-- ==== Sys2Proof/Machine/Faults.lean ====
section
/-! DEFINITION. Translation faults of host memory (15 R449-R458): page requests, their limits and their endings,
shared by every command that reaches host memory, and the commands of the translation interface. -/

namespace Sys2Proof.Machine

/-! ### A page request and its waiters -/

/-- The address at which a page starts. -/
def pageAddr (p : BitVec 52) : BitVec 64 := p.setWidth 64 <<< 12

/-- An item parks on a cause: it leaves its runner with its progress kept (07 R219, R234). -/
def State.parkItem (s : State) (n : Nat) (cause : ParkCause) (lastStop : BitVec 8) : State :=
  let s := s.modItem n fun i => { i with st := .parked, cause := some cause, lastStop := lastStop, since := s.time }
  { s with disp := { s.disp with
    runners := s.disp.runners.mapVals fun _ r => { r with running := r.running.filter (· ≠ n) } } }

/-- What a waiter does when its page request cannot be resolved (15 R456). A query that has been stopped keeps the status of the event
that stopped it (05 R169; 04 R143), one that ended well ends with PAGE_FAULT_UNRESOLVED. -/
def State.unresolved (s : State) (w : Waiter) : State :=
  match w with
  | .sqFetch i q => s.raiseInst 515 i (q.setWidth 64) 0
  | .cqWrite i q =>
    let s := match s.cq i q with
      | some c => s.setCq i q { c with faulted := true }
      | none => s
    s.raiseInst 516 i (q.setWidth 64) 0
  | .cmd t => s.finish t stPageFault 0
  | .query t => s.stopQuery t stPageFault
  | .csw t =>
    let s := s.modQuery t fun q => { q with noCsw := true, cswHeld := [] }
    match s.query? t with
    | some q =>
      if q.st == .done then
        if q.status = stOk then (s.modQuery t fun q => { q with status := stPageFault }).finish t stPageFault q.result
        else s.finish t q.status q.result
      else s.stopQuery t stPageFault
    | none => s
  | .item n =>
    match s.item? n with
    | some i => s.stopQuery i.query stPageFault
    | none => s
  | .chainLink t _ => s.stopQuery t stPageFault

/-- Page requests outstanding of a function, and of a port. -/
def State.reqsOf (s : State) (i : BitVec 8) : Nat := (s.xlat.reqs.filter (·.key.inst == i)).length
def State.reqsOnPort (s : State) (i : BitVec 8) : Nat :=
  (s.xlat.reqs.filter fun r => instPort r.key.inst == instPort i).length

/-- Whether a further page request may be issued for a function (15 R451). -/
def State.mayRequest (s : State) (i : BitVec 8) : Bool :=
  decide (s.reqsOf i < min (s.fn i).alloc.toNat 512) && decide (s.reqsOnPort i < 512)

/-- Waiters of a fault join the requests: one request for each key (15 R451). -/
def State.joinRequest (s : State) (k : PageKey) (w : Waiter) : State :=
  let add (l : List PageReq) : List PageReq :=
    l.map fun r => if r.key = k then { r with waiters := r.waiters ++ [w] } else r
  if s.xlat.reqs.any (·.key == k) then { s with xlat := { s.xlat with reqs := add s.xlat.reqs } }
  else if s.xlat.waiting.any (·.key == k) then { s with xlat := { s.xlat with waiting := add s.xlat.waiting } }
  else if s.mayRequest k.inst then
    ({ s with xlat := { s.xlat with reqs := s.xlat.reqs ++ [(⟨k, [w], s.time⟩ : PageReq)] } }).emit (.pageRequest k)
  else { s with xlat := { s.xlat with waiting := s.xlat.waiting ++ [(⟨k, [w], s.time⟩ : PageReq)] } }

/-- Whether a fault is unresolved at once: PRI gives no page request, or it is the third consecutive fault there (15 R450-R452). -/
def State.faultFails (s : State) (k : PageKey) : Bool :=
  !(s.fn k.inst).pri || (s.fn k.inst).priBlocked || (s.fn k.inst).alloc == 0 || decide (2 ≤ s.xlat.faults.get k 0)

/-- A fault of a function's access: a page request with the waiter, or unresolved at once when PRI gives none, or on
the third consecutive fault (15 R450-R452). -/
def State.hostFault (s : State) (i : BitVec 8) (pasid : Option (BitVec 20)) (page : BitVec 64) (write : Bool)
    (w : Waiter) : State :=
  let f := s.fn i
  let k : PageKey := { inst := i, pasid := pasid, page := pageOf page, write := write }
  if !f.pri || f.priBlocked || f.alloc == 0 then s.unresolved w
  else
    let n := s.xlat.faults.get k 0
    if 2 ≤ n then
      ({ s with xlat := { s.xlat with faults := s.xlat.faults.erase k } }).unresolved w
    else s.joinRequest k w

/-- What a read means under ATS: with ATS disabled no translation fault is seen, and a faulting read is lost (15
R449, R454). -/
def State.readOf (s : State) (i : BitVec 8) (r : HostRead) : HostRead :=
  match r with
  | .fault p => if (s.fn i).ats then .fault p else .lost
  | r => r

/-- What a write means under ATS: with ATS disabled a fault is not seen (15 R454). -/
def State.accOf (s : State) (i : BitVec 8) (a : HostAcc) : HostAcc :=
  match a with
  | .fault p => if (s.fn i).ats then .fault p else .ok
  | .ok => .ok

/-- A read of a command's host buffer: the meaning goes on with the data; a fault makes the command wait, no data at
all fails it (15 R454-R456). Data of another length than was read is no read: nothing happens. -/
def State.withRead (s : State) (t : Tag) (pasid : Option (BitVec 20)) (addr : BitVec 64) (len : Nat) (r : HostRead)
    (k : Bytes → State → State) : State :=
  match s.readOf t.inst r with
  | .data bs => if bs.length = len then k bs (s.accessed t.inst pasid addr len false) else s
  | .fault p => s.hostFault t.inst pasid p false (.cmd t)
  | .lost => s.unresolved (.cmd t)

/-- A write of a command's host buffer: done, or the command waits on the fault (15 R455, R456); what lies below the
faulting page has been written (R455). -/
def State.withWrite (s : State) (t : Tag) (pasid : Option (BitVec 20)) (addr : BitVec 64) (bs : Bytes) (a : HostAcc)
    (k : State → State) : State :=
  match s.accOf t.inst a with
  | .ok => k (s.dataWrite t.inst pasid addr bs)
  | .fault p =>
    let below := bs.take (p.toNat - addr.toNat)
    let s := if below.isEmpty then s else s.sendData t.inst pasid addr below
    s.hostFault t.inst pasid p true (.cmd t)

/-- The CSW is written, its translation given: a fault holds everything after it (15 R456). -/
def State.writeCsw (s : State) (t : Tag) (a : HostAcc) : State :=
  match s.query? t with
  | none => s
  | some q =>
    match s.accOf t.inst a with
    | .ok => s.emitCsw t
    | .fault p =>
      if q.noCsw then s
      else if s.waitsFor (.csw t) then s.holdCsw t
      else (s.holdCsw t).hostFault t.inst q.pasid p true (.csw t)

/-- CHAIN_END of a query (20 R584). -/
def State.cswEvent (s : State) (t : Tag) (mask : BitVec 64) : State :=
  s.raiseInst 514 t.inst (BitVec.ofNat 64 (t.sqid.toNat + 65536 * t.cid.toNat)) mask

/-- The CSWs held are written in their order, each with the event that follows it (05 R173; 15 R456). -/
def State.flushCsw (s : State) (t : Tag) : State :=
  match s.query? t with
  | none => s
  | some q =>
    forEach q.cswHeld (s.modQuery t fun q => { q with cswHeld := [] }) fun s h =>
      let s := s.orderedWrite t.inst q.pasid q.cswAddr h.1
      match h.2 with
      | some m => s.cswEvent t m
      | none => s

/-! ### Endings of a request -/

/-- A parked item returns to the head of its level: last of the returned part (07 R225, R234); the deadline is compared (R237). -/
def State.unparkItem (s : State) (n : Nat) (total : Nat) : State :=
  match s.item? n with
  | none => s
  | some i =>
    if i.st == .parked then
      let s := s.addTotal i.query total (s.time - i.since)
      let s := s.modItem n fun i => { i with st := .ready, cause := none, since := s.time }
      let s := { s with disp := { s.disp with returned := s.disp.returned ++ [n] } }
      s.deadlineCheck i.query
    else s

/-- What a waiter does on success (15 R452, R456): a fetch starts a new scan, a CQ is written again, an item returns,
a CSW is written; a command or a validation translates again when its read is made again; LINK is read again where the chain still
waits at END for it (05 R175). -/
def State.resolved (s : State) (w : Waiter) : State :=
  match w with
  | .sqFetch i q =>
    match s.sq i q with
    | some v => if v.st == .active then s.setSq i q { v with scanDue := true } else s
    | none => s
  | .cqWrite _ _ => s
  | .cmd _ => s
  | .query _ => s
  | .csw t => (s.flushCsw t).completeQuery t
  | .item n => s.unparkItem n 3
  | .chainLink t c => s.modQuery t fun q =>
      { q with chains := q.chains.modify c.toNat fun c =>
          if c.linkWait then { c with linkWait := false, linkDue := true } else c }

/-- Requests that waited for a free place are issued while the limits let them (15 R451). -/
def State.issueWaiting (s : State) : State :=
  forEach s.xlat.waiting s fun s r =>
    if s.mayRequest r.key.inst then
      ({ s with xlat := { s.xlat with
          waiting := s.xlat.waiting.filter (·.key ≠ r.key), reqs := s.xlat.reqs ++ [{ r with since := s.time }] } }).emit (.pageRequest r.key)
    else s

/-- A request leaves the list. -/
def State.dropReq (s : State) (k : PageKey) : State :=
  { s with xlat := { s.xlat with reqs := s.xlat.reqs.filter (·.key ≠ k) } }

/-- Every request of a function, outstanding or waiting, is unresolved (15 R452). -/
def State.failRequests (s : State) (i : BitVec 8) : State :=
  let mine := (s.xlat.reqs ++ s.xlat.waiting).filter (·.key.inst == i)
  let s := { s with xlat := { s.xlat with
    reqs := s.xlat.reqs.filter (·.key.inst != i), waiting := s.xlat.waiting.filter (·.key.inst != i) } }
  forEach mine s fun s r => forEach r.waiters s State.unresolved

/-- The function's requests, waits and ATC entries go without any report (17 R514, 15 R453). -/
def State.dropRequests (s : State) (i : BitVec 8) : State :=
  { s with xlat := { s.xlat with
    reqs := s.xlat.reqs.filter (·.key.inst != i)
    waiting := s.xlat.waiting.filter (·.key.inst != i)
    faults := s.xlat.faults.filter fun e => e.1.inst != i
    lastData := s.xlat.lastData.filter fun e => e.1.1 != i
    atc := s.xlat.atc.filter fun e => e.1 != i } }

/-- PAGE_REQUEST_RESPONSE (15 R452): a Page Request Group Response ends its request. -/
def execPageRequestResponse (k : PageKey) (a : PageAnswer) (s : State) : Host.Outcome State Fault Refusal :=
  match (if s.xlat.late.contains k then none else s.xlat.reqs.find? (·.key == k)) with
  | none => .next { s with xlat := { s.xlat with late := s.xlat.late.filter (· ≠ k) } }
  | some r =>
    let s1 := s.dropReq k
    match a with
    | .success =>
      let s2 := { s1 with xlat := { s1.xlat with faults := s1.xlat.faults.insert k (s1.xlat.faults.get k 0 + 1) } }
      .next (forEach r.waiters s2 State.resolved).issueWaiting
    | .invalidRequest => .next (forEach r.waiters s1 State.unresolved).issueWaiting
    | .responseFailure =>
      let s2 := forEach r.waiters s1 State.unresolved
      .next ((s2.modFn k.inst fun f => { f with priBlocked := true }).failRequests k.inst).issueWaiting

/-- PRI_TIMEOUT (15 R452): no response within the instance's PRI_TIMEOUT, in ms: unresolved, the event PRI_TIMEOUT is raised, and a late
response is discarded. -/
def execPriTimeout (k : PageKey) (s : State) : Host.Outcome State Fault Refusal :=
  match s.xlat.reqs.find? fun r => r.key == k && s.passed r.since (25000 * (s.inst k.inst).priTimeout.toNat) with
  | none => .next s
  | some r =>
    let s1 := s.dropReq k
    let s2 := forEach r.waiters { s1 with xlat := { s1.xlat with late := k :: s1.xlat.late } } State.unresolved
    let d0 : BitVec 64 := match k.pasid with
      | some p => p.setWidth 64 ||| 0x100000
      | none => 0
    .next (s2.raiseInst 517 k.inst d0 (pageAddr k.page)).issueWaiting

/-- ATS_INVALIDATE_REQUEST (15 R453): the matching ATC entries are dropped and the Invalidation Completion sent. -/
def execAtsInvalidateRequest (inst : BitVec 8) (pasid : Option (BitVec 20)) (page : BitVec 52) (s : State) :
    Host.Outcome State Fault Refusal :=
  .next ({ s with xlat := { s.xlat with
      atc := s.xlat.atc.filter fun e => e ≠ (inst, pasid, page) } }.emit (.invalidated inst pasid page))

/-- The PRI Stopped bit of a function (15 R450). -/
def State.priStopped (s : State) (i : BitVec 8) : Bool := !(s.fn i).pri && !(s.xlat.reqs.any (·.key.inst == i))

/-- PRI_ENABLE_CLEAR (15 R450): no further page request is issued for the function. -/
def execPriEnableClear (inst : BitVec 8) (s : State) : Host.Outcome State Fault Refusal :=
  let s1 := s.modFn inst fun f => { f with pri := false }
  let wait := s1.xlat.waiting.filter (·.key.inst == inst)
  let s2 := { s1 with xlat := { s1.xlat with waiting := s1.xlat.waiting.filter (·.key.inst != inst) } }
  .next (forEach wait s2 fun s r => forEach r.waiters s State.unresolved)

/-- PRI_ENABLE_SET (15 R452): page requests may be issued again; where PRI Enable had been cleared first, after a
Response Failure too. -/
def execPriEnableSet (inst : BitVec 8) (s : State) : Host.Outcome State Fault Refusal :=
  .next ((s.modFn inst fun f => { f with pri := true, priBlocked := f.priBlocked && f.pri }).issueWaiting)

/-- ATS_ENABLE_CLEAR (15 R453): every ATC entry of the function is dropped. -/
def execAtsEnableClear (inst : BitVec 8) (s : State) : Host.Outcome State Fault Refusal :=
  let s1 := s.modFn inst fun f => { f with ats := false }
  .next { s1 with xlat := { s1.xlat with atc := s1.xlat.atc.filter fun e => e.1 != inst } }

/-- OUTSTANDING_PAGE_REQUEST_ALLOCATION (15 R451): host software writes the function's allocation. -/
def execOutstandingPageRequestAllocation (inst : BitVec 8) (n : BitVec 32) (s : State) :
    Host.Outcome State Fault Refusal :=
  .next ((s.modFn inst fun f => { f with alloc := n }).issueWaiting)

end Sys2Proof.Machine
end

What to do: Check each line above for "toNat" and please state only how many have it.

Answer to this task: 5